Logistic Regression FAQ
Why can't I just fit a straight line to a 0/1 response?
Two reasons. Fitted values from a line run below 0 and above 1, which are impossible probabilities; and the variance of a 0/1 (Bernoulli) response is π(1−π), which changes with the mean rather than staying constant. Logistic regression fixes both by modelling the log-odds linearly, so fitted probabilities stay in (0,1) and the right variance is built in.
How do I interpret a logistic coefficient?

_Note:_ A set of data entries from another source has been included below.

-- ==== Sys2Proof/Machine/Fabric.lean ====
section
/-! DEFINITION. The fabric and its scheduler (R51 to R69): admission and the lane plan, queue dispatch, lane tests,
retirement and stalls. -/

namespace Sys2Proof.Machine

/-! ### The repair map (R341, R344) -/

/-- Retirements of a kind that the map lists. -/
def State.retiredOf (kind : Nat) (s : State) : Nat := (s.power.repair.filter (fun r => r.kind == kind)).length

/-- Sets a repair status bit of 0x2400.01 live and writes its event when it sets (R344). -/
def State.repairBit (i : Nat) (v : Bool) (code : Nat) (data : List Byte) (s : State) : State :=
  let was := s.bit (key 0x2400 1) i
  let s := s.setBit (key 0x2400 1) i v
  if v && !was then s.logEvent code 0 data else s

/-- Spares of a kind fitted (R344, Table 16-10): lanes, slices, ADC cores, memory in per cent. -/
def sparesOf (kind : Nat) : Nat := if kind = 1 then 4 else if kind = 2 then 16 else if kind = 3 then 2 else 100

/-- Reports what is left of a kind's reserve and the two repair bits (R344). -/
def State.reserveLeft (kind left : Nat) (s : State) : State :=
  let s := s.wr (key 0x2400 (1 + min kind 4)) left
  let l (k : Nat) : Nat := s.rdN (key 0x2400 (1 + k))
  let low := [1, 2, 3, 4].any (fun k => 2 * l k ≤ sparesOf k)
  let none_ := [1, 2, 3, 4].any (fun k => l k == 0)
  (s.repairBit 0 low 0x0C04 (d8 kind ++ d8 left)).repairBit 1 none_ 0x0C05 (d8 kind)

/-- Spares of one kind of a memory: 2 % of rows and of columns, whose numbers the spec does not give (notes/assumptions/57). -/
def sparesIn (mc : Nat) : Nat := (Config.memorySpares mc).toNat

/-- Spares of the rows or columns `mc` = 2 · memory + column in use. -/
def State.sparesUsed (mc : Nat) (s : State) : Nat :=
  (s.power.repair.filter (fun r => r.kind == 4 + mc % 2 && r.inst / 4096 == mc / 2)).length

/-- Reserve left in per cent, the smallest over the memories (Table 16-10). -/
def State.memoryLeft (s : State) : Nat :=
  (List.range 6).foldl (fun m mc => min m (100 * (sparesIn mc - s.sparesUsed mc) / sparesIn mc)) 100

/-- Records a retirement in the repair map, which holds up to 1,024 entries (R341). -/
def State.retireRecord (kind inst cause : Nat) (s : State) : State :=
  if s.power.repair.length < 1024 then
    let e : Retired := ⟨kind, inst, cause, s.tai⟩
    ({ s with power := { s.power with repair := s.power.repair ++ [e] } }).wr (key 0x2400 6) (s.power.repair.length + 1 : Nat)
  else s

/-! ### Lanes -/

/-- The roles of R51 with no lane retired. -/
def laneDflt (l : Nat) : LaneRec := { state := if l < 19 then .home else if l = 19 then .free else .reserve }
def State.lane (l : Nat) (s : State) : LaneRec := Tbl.get (laneDflt l) l s.fabric.lanes
def State.setLane (l : Nat) (r : LaneRec) (s : State) : State := { s with fabric := { s.fabric with lanes := Tbl.set l r s.fabric.lanes } }
def State.modLane (l : Nat) (f : LaneRec → LaneRec) (s : State) : State := s.setLane l (f (s.lane l))
def allLanes : List Nat := List.range 24

/-- Whether a lane is in service: home, free, draining, or an in-service lane under test. -/
def LaneRec.inService (r : LaneRec) : Bool :=
  match r.state with
  | .home | .free | .draining => true
  | .underTest => r.testFrom != .reserve
  | _ => false
def State.lanesIn (s : State) : List Nat := allLanes.filter (fun l => (s.lane l).inService)
def State.inState? (st : LaneState) (s : State) : Option Nat := allLanes.find? (fun l => (s.lane l).state == st)
def State.freeLane (s : State) : Option Nat := s.inState? .free

/-- The batches homed on a lane, and whether one will be. -/
def State.homedOn (l : Nat) (s : State) : List Nat := allBatches.filter (fun b => (s.batch b).home == some l)
def State.laneEmpty (l : Nat) (s : State) : Bool :=
  (s.homedOn l).isEmpty && (s.lane l).item.isNone && allBatches.all (fun b => (s.batch b).nextHome != some l)

/-- The code of a lane state (Table 03-9). -/
def LaneState.code : LaneState → Nat
  | .home => 0
  | .free => 1
  | .draining => 2
  | .underTest => 3
  | .reserve => 4
  | .retired => 5

/-- A rational figure of lanes in thousandths, rounded up. -/
def milliUp (q : Rat) : Nat := (q * 1000).ceil.toNat

/-- W_b / C_b of a batch from its queue figures (R57): ns over counts of 2.5 ns. -/
def loadOf (work cyc : Nat) : Rat := if cyc = 0 then 0 else (2 * work : Nat) / (5 * cyc : Nat)

/-- The batches homed on a lane as bits, and its load in thousandths (Table 03-8 .05, .06). -/
def State.laneHomed (l : Nat) (s : State) : Nat := ((s.homedOn l).map (fun b => 2 ^ b)).sum
def State.laneLoad (l : Nat) (s : State) : Nat :=
  milliUp ((s.homedOn l).map (fun b => loadOf (((s.recipe b).map (·.work)).getD 0) (s.cycleOf b))).sum

/-- The lanes in reserve, one under test for the time being among them. -/
def State.reserveLanes (s : State) : Nat :=
  (allLanes.filter (fun l => (s.lane l).state == .reserve || ((s.lane l).state == .underTest && (s.lane l).testFrom == .reserve))).length

/-- Writes the fabric object's account of the lanes (Table 03-6). -/
def State.syncLanes (s : State) : State :=
  let s := (s.wr (key 0x6530 1) s.lanesIn.length).wr (key 0x6530 2) (s.freeLane.getD 0xFF)
  (s.wr (key 0x6530 3) ((s.inState? .underTest).getD 0xFF)).wr (key 0x6530 0xC) s.reserveLanes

Exponentiate it: eβ is an odds ratio — the multiplicative change in the odds of the event per one-unit rise in the predictor. Say it as a sentence: 'the odds of [event] multiply by eβ.' Do not call it a change in probability; the probability effect is not constant because the logistic curve is S-shaped.
Wald or likelihood-ratio — which test should I trust?

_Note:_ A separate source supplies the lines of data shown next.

/-! ### Bank words -/

/-- The entry of word k of bank A or B of a fixed slot, and of coefficient k of a float slot (Tables 04-4, 04-5). -/
def fxWord (i : Nat) (bankB : Bool) (k : Nat) : Nat := key (0x6000 + i) (0x10 + (if bankB then 8 else 0) + k)
def flWord (i : Nat) (bankB : Bool) (k : Nat) : Nat := key (0x6400 + i) (0x10 + (if bankB then 16 else 0) + k)

/-- Whether a bank of a fixed slot is valid: lo ≤ hi (R82). -/
def State.fxValid (i : Nat) (bankB : Bool) (s : State) : Bool :=
  ofBits 16 (s.rdN (fxWord i bankB 6)) ≤ ofBits 16 (s.rdN (fxWord i bankB 7))

/-- The slots of batch b: fixed i, and 1,024 + s for float slots. -/
def State.slotsOf (b : Nat) (s : State) : List Nat := ((s.recipe b).map (fun r => r.slots)).getD []

/-- The first slot of batch b whose inactive bank is not valid; float banks hold only finite normal values or zero. -/
def State.firstInvalid (b : Nat) (s : State) : Option Nat :=
  ((s.slotsOf b).filter (fun i => i < 1024 && !(s.fxValid i (!(s.fx i).st.bankB)))).min?

/-- Reports bank validity at 0x4014 .05 and .06 (Table 04-8). -/
def State.syncBanks (b : Nat) (s : State) : State :=
  match s.firstInvalid b with
  | none => (s.wr (bk 0x14 5 b) (b2n (s.recipe b).isSome)).wr (bk 0x14 6 b) 0xFFFF
  | some i => (s.wr (bk 0x14 5 b) 0).wr (bk 0x14 6 b) i

/-- A write to an inactive bank cancels a pending swap of the batch (R83). -/
def State.cancelSwap (b : Nat) (s : State) : State := s.wr (bk 0x14 3 b) 0

/-- Writes word k of the inactive bank of a fixed slot, coefficient k of the inactive bank of a float slot. -/
def State.putWord (i k v : Nat) (s : State) : State := s.wr (fxWord i (!(s.fx i).st.bankB) k) (v % 65536 : Nat)
def State.putCoef (i k : Nat) (v : F32) (s : State) : State := s.wrF (flWord i (!(s.fl i).st.bankB) k) v
def State.inWord (i k : Nat) (s : State) : Nat := s.rdN (fxWord i (!(s.fx i).st.bankB) k)

/-- The owner of a slot (0xFF none). -/
def State.slotOwner (sl : Nat) (s : State) : Nat := s.rdN (if sl < 1024 then key (0x6000 + sl) 1 else key (0x6400 + (sl - 1024)) 1)

/-! ### The bank views -/

/-- Where a bank view keeps its coefficient: a coefficient of a float slot, or a word of a fixed slot. -/
inductive Coef where
  | fl (slot k : Nat)
  | word (slot k : Nat)
  deriving DecidableEq, Repr

/-- The slot of the first block of a code: float slots as 0 to 63. -/
def Recipe.flSlot (r : Recipe) (code : Nat) : Option Nat := (r.byCode code).head?.map (fun b => b.slot - 1024)
def Recipe.fxSlot (r : Recipe) (code : Nat) : Option Nat := (r.byCode code).head?.map (·.slot)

Prefer the likelihood-ratio (deviance) test. The Wald test (z = β̂/se) is convenient and printed by R, but it can mislead when the effect is large or the sample small. To test several terms at once, only the likelihood-ratio test (comparing nested model deviances against χ²) is appropriate.
What does the ROC curve tell me that the coefficients don't?
Coefficients describe the model's structure; the ROC curve describes its classification performance. By sweeping the threshold you trade sensitivity against specificity, and the area under the curve (AUC) gives a single, threshold-free measure of how well the fitted probabilities separate admitted from not-admitted. A model can have significant coefficients yet a mediocre AUC.
Exam move
Make the odds-ratio sentence automatic — it is the most examined single skill in the subject. For any logistic coefficient: exponentiate, state the multiplier, the direction, and that it acts on the odds. Practise the inverse-logit π = 1/(1+e−η) to get a fitted probability from a linear predictor, and remember the curve crosses 0.5 where η = 0. Know both tests — Wald (z) for a quick single-coefficient check, likelihood-ratio (ΔD vs χ²) for terms and groups — and prefer the latter. Finally, be able to read a confusion matrix into sensitivity and specificity and explain what the ROC curve and AUC add. Avoid the two traps: never read a logistic coefficient as a probability change, and never trust the Wald test blindly for large effects.